Grande-Bretagne, 2016
Titre original : I, Daniel Blake
Réalisateur : Ken Loach
Scénario : Paul Laverty
Acteurs : Dave Johns, Hayley Squires, Dylan McKiernan
Distribution : Le Pacte
Durée : 1h39
Genre : Drame
Date de sortie : 26 octobre 2016

3/5

Ce mercredi 26 octobre est sorti le nouveau film de Ken Loach, Moi, Daniel Blake, récompensé par la Palme d’Or au dernier Festival de Cannes, la deuxième du réalisateur de Raining Stones, Ladybird ou La Part des Anges, entre autres films ancrés dans leur époque.

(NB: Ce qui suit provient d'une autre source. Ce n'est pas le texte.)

-- ==== Sys2Proof/Machine/Diagnostic.lean ====
section
/-! DEFINITION. The diagnostic commands for the leaf units: GF_MUL, AES_SUBWORD, AES_MIXCOL, DES_PERM, DES_SBOX and DES_F
(spec R240-R246). -/

namespace Sys2Proof.Machine

/-- A diagnostic command whose result is one register: it reads the DIN snapshot only and writes all of DOUT (R240). -/
def runDiagnostic (i : Instr) (f : Vector Word 4 → Word) (s : State) : Result :=
  runCommand i noCheck (fun p t => .next (writeDout (result32 (f p.din)) t)) s

/-- GF_MUL's result (R241). -/
def gfMulWord (d : Vector Word 4) : Word := (gfMul (lowByte d[0]) (lowByte d[1])).setWidth 32

/-- GF_MUL (R241). -/
def execGfMul (s : State) : Result := runDiagnostic .gfMul gfMulWord s

/-- AES_SUBWORD's result (R242). -/
def subwordWord (d : Vector Word 4) : Word := pack (subWord (bytes d[0]))

/-- AES_SUBWORD (R242). -/
def execAesSubword (s : State) : Result := runDiagnostic .aesSubword subwordWord s

/-- AES_MIXCOL's result (R243). -/
def mixcolWord (d : Vector Word 4) : Word := pack (mixColumn (bytes d[0]))

/-- AES_MIXCOL (R243). -/
def execAesMixcol (s : State) : Result := runDiagnostic .aesMixcol mixcolWord s

/-- `z` of R244: the table's output, left-justified in 64 bits; the input is the first `nIn` bits of DIN0 ‖ DIN1. -/
def permResult (table : List Nat) (nIn : Nat) (d : Vector Word 4) : BitVec 64 :=
  let y := permute ((bitseq (pair64 d[0] d[1])).take nIn) table
  BitVec.ofNat 64 (val y) <<< (64 - table.length)

/-- What DES_PERM does at completion (R244). -/
def permEffect (p : Pending) (s : State) : Result :=
  match permTable p.tsel with
  | none => .refused .pendingNeverAccepted
  | some (table, nIn) => .next (writeDout (result64 (permResult table nIn p.din)) s)

/-- DES_PERM: TSEL = 6 or 7 is rejected with INVALID_TABLE (R101, R244). -/
def execDesPerm (tsel : BitVec 3) (s : State) : Result :=
  runCommand (.desPerm tsel) (fun _ => if tsel < 6 then none else some .invalidTable) permEffect s

/-- DES_SBOX's result (R245). -/
def sboxWord (d : Vector Word 4) : Word := BitVec.ofNat 32 (val (sboxLayer (bitseq (pair48 d[0] d[1]))))

/-- DES_SBOX (R245). -/
def execDesSbox (s : State) : Result := runDiagnostic .desSbox sboxWord s

/-- DES_F's result (R246). -/
def desFWord (d : Vector Word 4) : Word := BitVec.ofNat 32 (val (desF (bitseq d[0]) (bitseq (pair48 d[1] d[2]))))

/-- DES_F (R246). -/
def execDesF (s : State) : Result := runDiagnostic .desF desFWord s

end Sys2Proof.Machine
end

Synopsis : Après une grave attaque cardiaque, Daniel Blake, menuisier anglais de 59 ans, se voit interdire de travailler par son médecin. Il se voit signifier l’obligation d’une recherche d’emploi sous peine d’être privé de ses droits. Au cours de ses rendez-vous réguliers au « job center », Daniel va croiser la route de Katie, mère célibataire de deux enfants qui a été contrainte d’accepter un logement à 450 km de sa ville natale pour ne pas être placée en foyer d’accueil. Pris tous deux dans les filets des aberrations administratives de la Grande-Bretagne d’aujourd’hui, Daniel et Katie vont tenter de s’entraider.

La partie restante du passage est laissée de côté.